Clicks reported on Google Ads but not on Analytics may be the result of an obstruction between the Google Ads click event and the ability to load the tracking code on the landing page. If this is the case, ensure that your web hosting servers are functioning properly, the page is loading for all possible users and IPs, and the tracking code is installed correctly on your web pages.

Learn how to check that you've installed the Analytics code properly.


Users return during the lifetime of a campaign

During the lifetime of a given campaign, a returning user to your site is attributed to that one campaign. In such cases, you can expect to see more sessions than clicks. To see the number of sessions from returning users, cross-segment the campaign by User Type.
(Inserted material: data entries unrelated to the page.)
theorem Drifts.trans {s t u : State} (h : Drifts s t) (h' : Drifts t u) : Drifts s u := by
  have place (ch : ChanId) : s.samePlaceOrEnd u ch := by
    obtain ⟨home, out, first⟩ := h.place ch
    obtain ⟨home', out', second⟩ := h'.place ch
    obtain ⟨homeReads, outReads⟩ := reads_congr h.role home out
    refine ⟨home'.trans home, out'.trans out, ?_⟩
    rcases second with ⟨count, cls⟩ | ends
    · rw [State.atSwitch, count, cls]
      exact first
    · rw [State.atSwitch, homeReads, outReads, h.cal] at ends
      exact .inr ends
  exact ⟨h'.role.trans h.role, h'.cal.trans h.cal, place .a, place .b⟩

/-! ### The engines -/

/-- A channel placed at a count has the count's class, and its partner stays where it is. -/
theorem placeChan_chan (ch : ChanId) (n : Nat) (s : State) :
    ((placeChan ch n s).chan ch).stand
        = (n, classOfCount n (s.cal.chan ch).pMax, (s.chan ch).homeClosed, (s.chan ch).outClosed)
      ∧ ((placeChan ch n s).chan ch.other).stand = (s.chan ch.other).stand := by
  unfold placeChan
  dsimp only
  cases ch <;> split <;> simp [Channel.stand, Channel.place, ChanId.other, updateAlarm, dropKind, dropFaults]

/-- A channel placed where a closed switch puts it has come to stand there. -/
theorem placeChan_drifts {ch : ChanId} {n : Nat} {s : State}
    (h : s.homeReads ch = true ∧ n = 0 ∨ s.outReads ch = true ∧ n = (s.cal.chan ch).pMax) :
    Drifts s (placeChan ch n s) := by
  obtain ⟨own, partner⟩ := placeChan_chan ch n s
  have there : s.samePlaceOrEnd (placeChan ch n s) ch := by
    simp only [Channel.stand, Prod.mk.injEq] at own
    obtain ⟨count, cls, home, out⟩ := own
    refine ⟨home, out, .inr ?_⟩
    rcases h with ⟨closed, rfl⟩ | ⟨closed, rfl⟩
    · exact .inl ⟨closed, count, cls⟩
    · exact .inr ⟨closed, count, cls⟩
  have stays := samePlaceOrEnd_of_stand partner
  refine ⟨by simp, by simp, ?_⟩
  cases ch
  · exact ⟨there, stays⟩
  · exact ⟨stays, there⟩

theorem tryDrive_drifts (ch : ChanId) (s : State) : Drifts s (tryDrive ch s) := by
  have refl : Drifts s s := .of_kept rfl rfl rfl
  have travels (t : State) : Drifts t (endOfTravel ch t) := .of_kept (by simp) (by simp) (by simp)
  have drives (dir : Dir) : Drifts s (s.onChan ch (Channel.drive dir)) :=
    .of_kept (kept_onChan fun _ => rfl) (by simp) (by simp)
  have lifts (t : State) : Drifts t (t.onLevel fun l => { l with contact := false }) := .of_kept rfl rfl rfl
  unfold tryDrive
  dsimp only
  split
  · exact refl
  · split
    · exact refl
    · split
      · rename_i closed
        have home : Drifts s (snapHome ch s) := by
          unfold snapHome
          dsimp only
          split
          · exact (placeChan_drifts (.inl ⟨closed, rfl⟩)).trans (lifts _)
          · exact placeChan_drifts (.inl ⟨closed, rfl⟩)
        exact home.trans (travels _)
      · split
        · exact (drives .retract).trans (lifts _)
        · exact drives .retract
    · split
      · rename_i closed
        exact (placeChan_drifts (.inr ⟨closed, rfl⟩)).trans (travels _)
      · split
        · exact .of_kept (by simp) (by simp) (by simp)
        · exact drives .extend

theorem engage_drifts (s : State) : Drifts s (engage s) := by
  have yields : Drifts s (yieldAll s) := .of_kept (by simp) (by simp) (by simp)
  have ends (u t : State) : Drifts t (beginSteps (afterDrive u t)) := .of_kept (by simp) (by simp) (by simp)
  have drives := yields.trans (tryDrive_drifts .a _)
  unfold engage
  dsimp only
  split
  · exact (drives.trans (tryDrive_drifts .b _)).trans (ends _ _)
  · exact drives.trans (ends _ _)

theorem runEngines_drifts (s : State) : Drifts s (runEngines s) := by
  have waits : Drifts s (updateWaits (squareTest s)) := .of_kept (by simp) (by simp) (by simp)
  have rest (t : State) : Drifts t (lowUpdate (rackUpdate (recompose t))) := .of_kept (by simp) (by simp) (by simp)
  exact (waits.trans (engage_drifts _)).trans (rest _)

theorem settle_drifts (s : State) : Drifts s (settle s) := by
  unfold settle
  split
  · exact (runEngines_drifts s).trans (.of_kept (by simp) (by simp) (by simp))
  · exact .of_kept rfl rfl rfl

theorem retest_drifts (s : State) : Drifts s (retest s) := by
  unfold retest
  split
  · exact Drifts.trans (.of_kept (by simp) (by simp) (by simp)) (settle_drifts (tryPart s))
  · exact .of_kept rfl rfl rfl

theorem planLoop_drifts (n : Nat) (s : State) : Drifts s (planLoop n s) := by
  induction n generalizing s with
  | zero => exact .of_kept rfl rfl rfl
  | succ n ih =>
    have fails : Drifts (retest s) (stepFail (retest s)) := .of_kept (by simp) (by simp) (by simp)
    have advances : Drifts (retest s) (advance (retest s)) := .of_kept (by simp) (by simp) (by simp)
    unfold planLoop
    dsimp only
    split
    · exact (retest_drifts s).trans (fails.trans ((settle_drifts _).trans (ih _)))
    · split
      · exact (retest_drifts s).trans (advances.trans ((settle_drifts _).trans (ih _)))
      · exact retest_drifts s

/-! ### The entry to RUN -/

/-- The node in RUN with its idle count begun. -/
def running (s : State) : State :=
  (s.onNode fun n => { n with mode := .run, listen := none, extended := false, wokeBy := .none }).onOrders fun u =>
    { u with idle := 0, idleReached := false }

/-- The node before what every change is followed by: pair fault, wind retract, road stow and trim dwell looked at (R13). -/
def enteringRun (s : State) : State :=
  trimAtRun s.node.wokeBy (stowAtRun (windTest (pairAtRun (running s))))

/-- An entry to RUN, without the idle test: an idle time just begun has not been reached. -/
theorem enterRun_eq (s : State) : enterRun s = planLoop planFuel (settle (enteringRun s)) := by
  have opens : enterRun s = conclude (enteringRun s) := rfl
  have run : (enteringRun s).node.mode = .run := by simp [enteringRun, running]
  have aside : (planLoop planFuel (settle (enteringRun s))).kept.aside = (running s).kept.aside := by
    simp [enteringRun]
  obtain ⟨-, -, reached, -⟩ := aside_fields aside
  have fresh : (planLoop planFuel (settle (enteringRun s))).orders.idleReached = false := reached
  rw [opens, conclude, if_pos run, idleTest, fresh]
  rfl

/-- An entry to RUN leaves the node in RUN, its idle count at 0, and every place as it was or at a closed switch. -/
theorem enterRun_runs (s : State) :
    (enterRun s).node = { s.node with mode := .run, listen := none, extended := false, wokeBy := .none }
      ∧ (enterRun s).orders.idle = 0 ∧ s.samePlacesOrEnds (enterRun s) := by
  have node : (enteringRun s).node = { s.node with mode := .run, listen := none, extended := false, wokeBy := .none } := by
    simp [enteringRun, running]
  have kept : (enteringRun s).kept = (running s).kept := by simp [enteringRun]
  have begins : Drifts s (enteringRun s) :=
    { role := by rw [node]
      cal := by simp [enteringRun, running]
      places := ⟨samePlaceOrEnd_of_stand (stand_of_kept kept .a), samePlaceOrEnd_of_stand (stand_of_kept kept .b)⟩ }
  have aside : (enterRun s).kept.aside = (running s).kept.aside := by rw [enterRun_eq]; simp [enteringRun]
  obtain ⟨-, idle, -⟩ := aside_fields aside
  have drifts := begins.trans ((settle_drifts _).trans (planLoop_drifts planFuel _))
  rw [← enterRun_eq] at drifts
  exact ⟨by rw [enterRun_eq]; simp [node], idle, drifts.places⟩

/-- The record outlives an entry to RUN. -/
theorem enterRun_record (s : State) : s.sameRecord (enterRun s) := by
  obtain ⟨node, -⟩ := enterRun_runs s
  exact ⟨by simp, by simp, by rw [node], by rw [node]⟩

/-! ### A supply sense reading in LISTEN -/

/-- The node once a supply sense reading is taken, before it may enter RUN (R11, R98). -/
def supplyRead (mv : Nat) (s : State) : State :=
  conclude (passArisen s.inp.isns (·.kind = .supplyLow) (readDroop (s.onInp fun i => { i with vs := mv })))

/-- Outside RUN a reading leaves node, record and store. -/
theorem supplyRead_frame {s : State} (h : s.node.mode = .listen) (mv : Nat) :
    (supplyRead mv s).node = s.node ∧ (supplyRead mv s).cal = s.cal ∧ (supplyRead mv s).store = s.store := by
  have node : (passArisen s.inp.isns (·.kind = .supplyLow) (readDroop (s.onInp fun i => { i with vs := mv }))).node
      = s.node := rfl
  refine ⟨?_, by simp [supplyRead], by simp [supplyRead]⟩
  rw [supplyRead, conclude, node, h, if_neg (by decide)]
  simp

/-- An extended LISTEN looks at the reading against V_droop (R11). -/
theorem execSupplySenseReading_extended {s : State} (h : s.node.mode = .listen) (he : s.node.extended = true) (mv : Nat) :
    exec (.supplySenseReading mv) s
      = .next (if s.cal.vDroop ≤ mv then enterRun (supplyRead mv s) else supplyRead mv s) := by
  obtain ⟨node, cal, -⟩ := supplyRead_frame h mv
  have active : s.active = true := active_iff.2 (.inl h)
  have opens : exec (.supplySenseReading mv) s = .next (if (supplyRead mv s).node.mode = .listen
      && (supplyRead mv s).node.extended && (supplyRead mv s).cal.vDroop ≤ mv then enterRun (supplyRead mv s)
      else supplyRead mv s) := if_pos active
  rw [opens, node, cal, h, he]
  simp

end Sys2Proof.Machine

open Sys2Proof Sys2Proof.Machine

/-- Settles O23 by `enterRun_runs`, at the window's end and at a reading that an extended LISTEN waits for. -/
theorem listenEndsInRunOrExtends : Obligations.ListenEndsInRunOrExtends := by
  refine ⟨fun s listen window high => ?_, fun s listen window low => ?_, fun mv s listen extended => ?_⟩
  · have runs : exec .listenWindowEnd s = .next (enterRun s) := by
      simp [exec, execListenWindowEnd, listen, window, high]
    obtain ⟨node, idle, places⟩ := enterRun_runs s
    exact ⟨_, runs, by rw [node], by rw [node], idle, enterRun_record s, places, by simp⟩
  · have below : ¬ s.cal.vFloor ≤ s.inp.vs := by omega
    have ends : (s.node.mode = .listen && s.node.listen.isSome) = true := by simp [listen, window]
    exact (if_pos ends).trans (congrArg _ (if_neg below))
  · obtain ⟨node, cal, store⟩ := supplyRead_frame listen mv
    refine ⟨_, execSupplySenseReading_extended listen extended mv, ?_⟩
    split
    · rename_i high
      obtain ⟨runs, -⟩ := enterRun_runs (supplyRead mv s)
      obtain ⟨store', cal', role, station⟩ := enterRun_record (supplyRead mv s)
      exact ⟨by simp [runs, high], by simp [runs, high], store'.trans store, cal'.trans cal, by rw [role, node],
        by rw [station, node]⟩
    · rename_i low
      exact ⟨by simp [node, listen, low], by simp [node, listen, Nat.lt_of_not_le low], store, cal, by rw [node],
        by rw [node]⟩
end

section
/-! SUPPORT. A beacon's contents and the activity they show (R36, R126). -/

namespace Sys2Proof.Machine

/-- The peer activity follows the contents that arrived, whatever the entry was (R36). -/
theorem arrival_act {b : Beacon} {body : BeaconBody} (h : b.body = body) (old : Option Peer) (st : Nat) :
    (arrival old st b).act = body.activity := congrArg BeaconBody.activity h

/-- A channel's position reads 0 while it is UNKNOWN (R73). -/
theorem perMille_eq (c : Channel) (pMax : Nat) :
    perMille c pMax = if c.cls = .unknown then 0 else 1000 * c.count / pMax := by
  simp [perMille, Channel.known]

/-- The rack error shown reads 0 while either ram is UNKNOWN (R126). -/
theorem State.rackShown_eq (s : State) :
    s.rackShown = if s.chA.cls = .unknown ∨ s.chB.cls = .unknown then 0
      else max (-127) (min 127 ((s.chA.count : Int) - (s.chB.count : Int))) := by
  unfold State.rackShown State.rackError
  split
  · rename_i known
    have both : ¬ (s.chA.cls = .unknown ∨ s.chB.cls = .unknown) := by
      simpa [State.bothKnown, Channel.known] using known
    rw [if_neg both]
  · rename_i unknown
    have one : s.chA.cls = .unknown ∨ s.chB.cls = .unknown := Decidable.by_contra fun neither => unknown <| by
      obtain ⟨knownA, knownB⟩ := not_or.1 neither
      simp only [State.bothKnown, Channel.known, knownA, knownB, ne_eq, not_false_eq_true, decide_true, Bool.and_self]
    rw [if_pos one]

end Sys2Proof.Machine

open Sys2Proof Sys2Proof.Machine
Users return to your site via bookmarks

Analytics uses the gclid parameter in your final URLs to identify traffic from Google Ads ads. The gclid parameter shows up in your landing page URL when a user arrives at your site from your ad. For example, if your site is www.example.com, when a user clicks on your ad, it appears in the address bar as:

www.example.com/?gclid=123xyz

If users bookmark your website along with the gclid parameter, Analytics records traffic from these bookmarks arriving from your Google Ads ads. However, Google Ads doesn't record the clicks and advertisers are not charged for these sessions since they're not actual clicks on the ads.


The server delays

If a user comes to your site from an ad, and then leaves the landing page before the tracking code executes, then the gclid parameter is never passed to the Google servers, and that click isn't associated with the session. The result is a clicks vs. sessions discrepancy.